The invention combines inverse emulsion polymerization and solution polymerization to synthesize a quasi-interpenetrating polymer network composed of a hydrophilic polymer with a separation function and a polymer with a self-coating function, and then introduces gold nanoparticles into the polymer.

The purpose of the present invention is to provide a polymer/gold nanoparticle composite medium for DNA sequencing by capillary electrophoresis.

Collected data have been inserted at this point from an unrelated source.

-- ==== Sys2Proof/Safety.lean ====
section
/-! DEFINITION. The terms the claims use: which descriptors a command uses, what its regions are and hold, how a command ends, and the invariant of the machine. -/

namespace Sys2Proof.Machine

/-! ### Operands -/

/-- The source descriptors of a command: its row of R115. -/
def sources (i : Instr) : List (Fin 8) :=
  match i with
  | .nop => []
  | .spInit => []
  | .spAbsorb => [0]
  | .spAbsorbImm _ => []
  | .spAbsorbStop => []
  | .spShuffle => []
  | .spSqueeze => []
  | .spDrip => []
  | .hash _ => [0]
  | .keyid => [0]
  | .aeadSeal _ => [0, 1, 2, 3]
  | .aeadOpen _ => [0, 1, 2, 3]
  | .b85Enc => [0]
  | .b85Dec => [0]
  | .krLoad => [0]
  | .krLookup => [0]
  | .krClear => []
  | .frameAad => [0, 1]
  | .frameSeal => [0, 1, 2, 3, 4]
  | .frameParse => [0, 1]

/-- The destination descriptors of a command: its row of R115. -/
def destinations (i : Instr) : List (Fin 8) :=
  match i with
  | .nop => []
  | .spInit => []
  | .spAbsorb => []
  | .spAbsorbImm _ => []
  | .spAbsorbStop => []
  | .spShuffle => []
  | .spSqueeze => [0]
  | .spDrip => []
  | .hash _ => [1]
  | .keyid => [1]
  | .aeadSeal _ => [4]
  | .aeadOpen _ => [4]
  | .b85Enc => [1]
  | .b85Dec => [1]
  | .krLoad => []
  | .krLookup => [1]
  | .krClear => []
  | .frameAad => [2]
  | .frameSeal => [5]
  | .frameParse => [2, 3]

/-- The high-level commands (R348). -/
def highLevel (i : Instr) : Bool :=
  match i with
  | .hash _ => true
  | .keyid => true
  | .aeadSeal _ => true
  | .aeadOpen _ => true
  | .krLoad => true
  | .frameSeal => true
  | .frameParse => true
  | .nop => false
  | .spInit => false
  | .spAbsorb => false
  | .spAbsorbImm _ => false
  | .spAbsorbStop => false
  | .spShuffle => false
  | .spSqueeze => false
  | .spDrip => false
  | .b85Enc => false
  | .b85Dec => false
  | .krLookup => false
  | .krClear => false
  | .frameAad => false

/-! ### Regions -/

/-- The address lies in the region that a descriptor names: [ADDR, ADDR + LEN) (R37). -/
def InRegion (s : State) (n : Fin 8) (a : Nat) : Prop :=
  s.regionAddr n ≤ a ∧ a < s.regionAddr n + s.regionLen n

/-- The region passes its check (R84). -/
def InDmem (s : State) (n : Fin 8) : Prop :=
  s.regionAddr n + s.regionLen n ≤ s.params.dmemBytes

/-- The regions share no address (R85). -/
def Apart (s : State) (m n : Fin 8) : Prop := ∀ a, ¬ (InRegion s m a ∧ InRegion s n a)

/-- Every descriptor of a command passes the checks of R84 and R85. -/
def OperandsOk (s : State) (i : Instr) : Prop :=
  (∀ n ∈ sources i ++ destinations i, InDmem s n) ∧
    (∀ d ∈ destinations i, ∀ m ∈ sources i, Apart s d m) ∧
    (∀ d ∈ destinations i, ∀ e ∈ destinations i, d ≠ e → Apart s d e)

/-- `bs` is what a read of the region may give: its length, and the value of every byte that has one; a byte
that has none may be any (R46, U1). Where every byte has a value, one `bs` only. -/
def MayRead (s : State) (n : Fin 8) (bs : Bytes) : Prop :=
  bs.length = s.regionLen n ∧
    ∀ k b, k < bs.length → s.dmem.read (s.regionAddr n + k) = some b → bs[k]? = some b

/-- The region holds `bs`: every byte of it has been written (R381). -/
def Holds (s : State) (n : Fin 8) (bs : Bytes) : Prop :=
  bs.length = s.regionLen n ∧ ∀ k, k < bs.length → s.dmem.read (s.regionAddr n + k) = bs[k]?

/-- From `s` to `t`, `out` was stored at the start of region `n` and no other byte changed (R86). -/
def Stored (s t : State) (n : Fin 8) (out : Bytes) : Prop :=
  ∀ a, t.dmem.read a =
    if s.regionAddr n ≤ a ∧ a < s.regionAddr n + out.length then out[a - s.regionAddr n]? else s.dmem.read a

/-! ### How a command ends -/

/-- `t` is `s` after a success completion (R349) with these results, Spritz state and keyring store. Only
DMEM is left open, which a claim says beside this, and the count of draws. -/
def Succeeds (s t : State) (res0 res1 : Word) (g : Sponge) (k : Keyring) : Prop :=
  t = { s with
    pend := none, done := true, ecode := 0, res0 := res0, res1 := res1, sponge := g, keyring := k,
    dmem := t.dmem, draws := t.draws }

/-- `s` after an error completion (R345) that changed nothing else (R347, a failed pre-check). -/
def errorEnd (s : State) (e : ErrorKind) : State :=
  { s with pend := none, done := true, ecode := errorCode e, res0 := 0, res1 := 0 }

/-- `s` after an error completion (R345) that also scrubbed the Spritz state and left this keyring store
(R347, a post-load error). -/
def scrubbedErrorEnd (s : State) (e : ErrorKind) (k : Keyring) : State :=
  { s with
    pend := none, done := true, ecode := errorCode e, res0 := 0, res1 := 0, sponge := Sponge.init, keyring := k }

/-- `t` is `u`, but for the count of draws. -/
def UpToDraws (t u : State) : Prop := t = { u with draws := t.draws }

/-! ### Words and reset -/

/-- The OP values R116 lists as illegal. -/
def IllegalOp (op : Byte) : Prop :=
  (0x08 ≤ op.toNat ∧ op.toNat ≤ 0x0F) ∨ (0x12 ≤ op.toNat ∧ op.toNat ≤ 0x1F) ∨
    (0x22 ≤ op.toNat ∧ op.toNat ≤ 0x2F) ∨ (0x32 ≤ op.toNat ∧ op.toNat ≤ 0x3F) ∨
    (0x43 ≤ op.toNat ∧ op.toNat ≤ 0x4F) ∨ (0x53 ≤ op.toNat ∧ op.toNat ≤ 0xFF)

/-- The OP values whose IMM8 is an operand (R115): SP_ABSORB_IMM, HASH, AEAD_SEAL, AEAD_OPEN. -/
def TakesImm8 (op : Byte) : Prop := op = 0x03 ∨ op = 0x10 ∨ op = 0x20 ∨ op = 0x21

/-- The reset table of R380, as the host reads it and as the hidden state is (R47). -/
structure AtReset (p : Params) (t : State) : Prop where
  params : t.params = p
  pend : t.pend = none
  id : t.readReg .id = 0x53505A01
  cmd : t.readReg .cmd = 0
  status : t.readReg .status = 0
  results : t.readReg .res0 = 0 ∧ t.readReg .res1 = 0
  keyringRegs : t.readReg .krCount = 0 ∧ t.readReg .krCur = 0
  spongeRegs : t.readReg .spIjkz = 0 ∧ t.readReg .spAw = 0x100
  descriptors : ∀ n, t.readReg (.descAddr n) = 0 ∧ t.readReg (.descLen n) = 0
  window : ∀ m : Fin 64, t.readReg (.spS m) =
    BitVec.ofNat 32 (4 * m.val + (4 * m.val + 1) * 2 ^ 8 + (4 * m.val + 2) * 2 ^ 16 + (4 * m.val + 3) * 2 ^ 24)
  reservedOffsets : t.readReg .reserved = 0
  indices : t.sponge.i = 0 ∧ t.sponge.j = 0 ∧ t.sponge.k = 0 ∧ t.sponge.z = 0 ∧ t.sponge.a = 0 ∧ t.sponge.w = 1
  permutation : ∀ v, t.sponge.at v = v
  keyring : t.keyring.entries = [] ∧ t.keyring.cur = 0
  dmem : ∀ a, t.dmem.read a = none

/-! ### Moves of the sponge -/

/-- From `g` to `h`, S moved by a permutation of its indices: every entry of `h` is one of `g`. -/
def Rearranges (g h : Sponge) : Prop := ∃ f : Byte → Byte, Function.Bijective f ∧ ∀ p, h.at p = g.at (f p)

/-- What absorbing the nibble `x` does (R158): from `g`, or from its shuffle when `a = 128`, the entries
`S[a]` and `S[128 + x]` change places, `a` rises by 1, and nothing else moves. -/
def NibbleAbsorbed (g : Sponge) (x : Byte) (h : Sponge) : Prop :=
  let f := if g.a = 128 then shuffle g else g
  h.a = f.a + 1 ∧ h.i = f.i ∧ h.j = f.j ∧ h.k = f.k ∧ h.z = f.z ∧ h.w = f.w ∧
    h.at f.a = f.at (128 + x) ∧ h.at (128 + x) = f.at f.a ∧
    ∀ p, p ≠ f.a → p ≠ 128 + x → h.at p = f.at p

/-! ### Key material and header lists -/

/-- The first tokens of the non-blank lines of key material, in order (R271, R272). -/
def keyTokens (m : Bytes) : List Bytes := (lines m).filterMap firstToken

/-- An entry of a header list (R303). -/
def headerEntry (e : Bytes × Bytes) : Bytes := bytesBe 2 e.1.length ++ e.1 ++ bytesBe 2 e.2.length ++ e.2

/-- The key and the value fit their u16 lengths (R303). -/
def EntryFits (e : Bytes × Bytes) : Prop := e.1.length < 2 ^ 16 ∧ e.2.length < 2 ^ 16

/-- The value a mapping gives a key. -/
def mapValue : List (Bytes × Bytes) → Bytes → Option Bytes
  | [], _ => none
  | e :: rest, k => if e.1 = k then some e.2 else mapValue rest k

/-! ### The invariant -/

/-- DMEM is in its canonical form and holds bytes of the address space only (R80). -/
def MemoryOk (s : State) : Prop :=
  s.dmem.wf = true ∧ ∀ a b, s.dmem.read a = some b → a < s.params.dmemBytes

/-- The invariants of the Spritz state (R41): S is a permutation of 0 .. 255, w is odd, a is at most 128. -/
def SpongeOk (g : Sponge) : Prop :=
  Function.Bijective g.at ∧ g.w.toNat % 2 = 1 ∧ g.a.toNat ≤ 128

/-- The keyring store is one R42 describes: within its capacity, its ids distinct, each the 8-byte digest of
its non-empty key, and KR_CUR an index below KR_COUNT, or 0. -/
def KeyringOk (p : Params) (k : Keyring) : Prop :=
  k.entries.length ≤ p.krMaxEntries ∧ (k.entries.map KeyEntry.id).Nodup ∧
    (∀ e ∈ k.entries,
      e.id.length = 8 ∧ e.id = keyIdDigest e.key ∧ 1 ≤ e.key.length ∧ e.key.length ≤ p.keyMaxBytes) ∧
    (k.cur < k.entries.length ∨ k.entries = [] ∧ k.cur = 0)

/-- An ECODE the engine can produce (R341): 0, or the code of a kind that is not host-only (R343). -/
def EngineCode (c : Byte) : Prop :=
  c = 0 ∨ ∃ e, e ≠ ErrorKind.keyMaterialUnreadable ∧ c = errorCode e

/-- The status registers agree (R33, R34, R112): a legal code; while BUSY neither DONE nor a code nor a
result; after an error no result, but for a returned header's length in RES0. -/
def StatusOk (s : State) : Prop :=
  EngineCode s.ecode ∧
    (s.pend ≠ none → s.done = false ∧ s.ecode = 0 ∧ s.res0 = 0 ∧ s.res1 = 0) ∧
    (s.ecode ≠ 0 → s.res1 = 0 ∧ (s.ecode ≠ errorCode .authenticationFailure → s.res0 = 0))

/-- The invariant of the machine. -/
structure Inv (s : State) : Prop where
  memory : MemoryOk s
  sponge : SpongeOk s.sponge
  keyring : KeyringOk s.params s.keyring
  status : StatusOk s

end Sys2Proof.Machine
end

This composite medium can sort DNA bases in an empty capillary at a low viscosity and dissolve in buffer The service life of the composite medium in the solution is extended, and the step of coating the inner wall of the capillary is omitted, which greatly simplifies the column making process; gold nanoparticles can form physical cross-linking points in the quasi-interpenetrating polymer network, which strengthens the separation process The effectiveness of the polymer network formed in the medium makes up for the defect that the molecular weight of the polymer in the separation medium is not too high, so that the separation medium obtained has low viscosity, self-coating function, and can form an efficient polymer network to improve DNA Speed and efficiency of isolation and DNA sequencing.

Another object of the present invention is to provide a method for preparing a polymer/gold nanoparticle composite medium for capillary electrophoresis DNA sequencing.

Realize the technical scheme of the present invention:

The invention provides a polymer/gold nanoparticle composite medium for capillary electrophoresis DNA sequencing, which is composed of a quasi-interpenetrating polymer network and gold nanoparticles, and is characterized in that the viscosity-average molecular weight of linear polyacrylamide: 0.9× 10 ⁶ ~3.5×10 ⁶ Da, acrylamide:N,N-dimethylacrylamide=10:1~100:1 (molar ratio), Au diameter is 10~65nm, per gram of polymer/gold nanoparticle The Au content in the composite medium is 20-1200 μg, the buffer solution concentration of the polymer/gold nanoparticle composite medium used for DNA sequencing is 2.0%-3.0%, and the viscosity-average molecular weight of linear polyacrylamide is preferably 3.0×10 ⁶ Da .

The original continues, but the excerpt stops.